• _RECORDS SHOWN_:
/-- Once OVR is 1, a step leaves it 1, unless it is the reset event or a STATUS write with a 1 in bit 4 (R139). -/
theorem step_keeps_ovr {s t : State} (h : s.ovr = true) (e : step s = .next t) :
    t.ovr = true ∨ (∃ rest, s.inputs = .reset :: rest) ∨
      ∃ v rest, s.inputs = .write 32 0x004 v :: rest ∧ v.getLsbD 4 = true := by
  cases step_cases e with
  | still ht => exact .inl (ht ▸ h)
  | command w _ u hu ht =>
    have hu : u.ovr = true := by rw [hu, State.taken_ovr, h]
    rcases ht with ⟨i, -, hx⟩ | ht
    · exact .inl (hx.ovr.trans hu)
    · exact .inl (ht ▸ hu)
  | wrote off v rest hi _ _ ht =>
    by_cases hack : regAt off = .status ∧ v.getLsbD 4 = true
    · obtain ⟨hr, hv⟩ := hack
      exact .inr (.inr ⟨v, rest, regAt_eq_status hr ▸ hi, hv⟩)
    · have hclear : regAt off = .status → v.getLsbD 4 = false := fun hr => eq_false_of_ne_true fun hv => hack ⟨hr, hv⟩
      exact .inl (by rw [ht, State.writeReg_ovr hclear]; exact h)
  | ignored i rest _ _ b ht => exact .inl (by rw [ht]; exact Bool.or_eq_true_iff.2 (.inl h))
  | read off rest _ ht => exact .inl (by rw [ht, State.hostRead_frame]; exact h)
  | readOB a rest _ ht => exact .inl (by rw [ht, State.hostReadOB_frame]; exact h)
  | reset rest hi _ => exact .inr (.inl ⟨rest, hi⟩)
  | accepted _ _ _ _ _ _ _ _ ht | illegal _ _ _ _ _ ht | waited _ _ _ ht | setIB _ _ _ ht | wroteOB _ _ _ _ _ ht =>
    exact .inl (ht ▸ h)

/-- Settles O42: `State.hostWrite_busy` and `step_keeps_ovr`. -/
theorem busyWritesAndOverrun : Obligations.BusyWritesAndOverrun := by
  refine ⟨fun s off v rest hs hi h4 hl => ?_, fun s t => step_keeps_ovr, fun s w => rfl⟩
  rw [step_write hi h4 hl, State.hostWrite_busy (s := { s with inputs := rest }) (Option.isSome_iff_ne_none.1 hs)]
  refine ⟨fun hoff => ?_, fun hoff => ?_⟩
  · rw [State.busyWrite, if_neg (regAt_ne_cmd hoff)]
  · rw [State.busyWrite, if_pos ((regAt_eq_cmd off).2 hoff)]

/-! ### A command that the platform never answers (R73, R157) -/

/-- While a stalled command runs no step runs a command word: it does not complete, and BUSY = 1 lets no other in. -/
theorem State.nextWord_stalled {s : State} {q : Seq} (hq : s.seq = some q) (hst : q.stalled = true) :
    s.nextWord = none := by
  have hb : s.busy = true := (State.busy_iff s).2 (by simp [hq])
  unfold State.nextWord
  split <;> simp [hb, hq, hst]

/-- Settles O6: while the command is stalled no word runs (`State.nextWord_stalled`), BUSY = 1 lets no write in, and a host's
access to its streams adds to the sequencer's records at most. -/
theorem stalledCommandEndsOnlyAtReset : Obligations.StalledCommandEndsOnlyAtReset := by
  intro s t q hq hst e
  have hbusy : s.seq ≠ none := by simp [hq]
  cases step_cases e with
  | command w hw =>
    rw [State.nextWord_stalled hq hst] at hw
    cases hw
  | accepted _ _ _ _ hs | illegal _ _ _ _ hs | wrote _ _ _ _ hs => exact absurd hs hbusy
  | still ht | ignored _ _ _ _ _ ht | waited _ _ _ ht =>
    subst ht
    exact .inr ⟨rfl, rfl, rfl, q, hq, hst, rfl⟩
  | read off rest _ ht =>
    rw [State.hostRead_frame] at ht
    subst ht
    exact .inr ⟨rfl, rfl, rfl, q, hq, hst, rfl⟩
  | readOB a rest _ ht =>
    rw [State.hostReadOB_frame] at ht
    subst ht
    exact .inr ⟨rfl, rfl, rfl, q, hq, hst, rfl⟩
  | setIB bytes rest _ ht =>
    subst ht
    exact .inr ⟨rfl, rfl, rfl, { q with ibOld := s.ib :: q.ibOld }, by simp [State.hostSetIB, hq], hst, rfl⟩
  | wroteOB a v rest _ _ ht =>
    subst ht
    exact .inr ⟨rfl, rfl, rfl, { q with obRaced := a :: q.obRaced }, by simp [State.hostWriteOB, hq], hst, rfl⟩
  | reset rest hi _ => exact .inl ⟨rest, hi⟩

end Sys2Proof.Machine
end

section
/-! Races (70_reset_and_hazards.md section 2): a host that fills IB and writes OB while a SPLIT or an UNSPLIT runs (R153,
R154). -/

namespace Sys2Proof.Machine

/-! ### The input drawn for a pass (R153) -/

/-- `ib` is drawn from the contents `held` that IB has had: its extent lies at a draw between `least` and `most`, those of
the contents, and each of its bytes is a draw among those that its offset held (log 11). -/
structure DrawnFrom (epoch : Nat) (held : List (List Byte)) (ib : List Byte) (least most : Nat) : Prop where
  leastHeld : ∃ v ∈ held, v.length = least
  mostHeld : ∃ v ∈ held, v.length = most
  bounds : ∀ v ∈ held, least ≤ v.length ∧ v.length ≤ most
  extent : ib.length = least + Config.raceExtent epoch % (most - least + 1)
  bytes : ∀ a < ib.length, ib[a]? = (held.filterMap fun v => v[a]?)[
    Config.raceIB epoch a % (held.filterMap fun v => v[a]?).length]?

/-- The draw of an extent lies between the least and the greatest. -/
theorem drawnExtent_le {least most : Nat} (h : least ≤ most) (x : Nat) : least + x % (most - least + 1) ≤ most := by
  have hlt : x % (most - least + 1) < most - least + 1 := Nat.mod_lt x (Nat.succ_pos _)
  omega

/-- Below the greatest extent every offset held some byte. -/
theorem heldBytes_length_pos {held : List (List Byte)} {most a : Nat} (h : ∃ v ∈ held, v.length = most) (ha : a < most) :
    0 < (held.filterMap fun v => v[a]?).length := by
  obtain ⟨v, hv, rfl⟩ := h
  exact List.length_pos_of_mem (List.mem_filterMap.2 ⟨v, hv, List.getElem?_eq_getElem ha⟩)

• _EXERCISE DIRECTIONS_:
Return a copy of every line in the records that includes the string "waited".

• _EXERCISE RESULT_:
  | accepted _ _ _ _ _ _ _ _ ht | illegal _ _ _ _ _ ht | waited _ _ _ ht | setIB _ _ _ ht | wroteOB _ _ _ _ _ ht =>
  | still ht | ignored _ _ _ _ _ ht | waited _ _ _ ht =>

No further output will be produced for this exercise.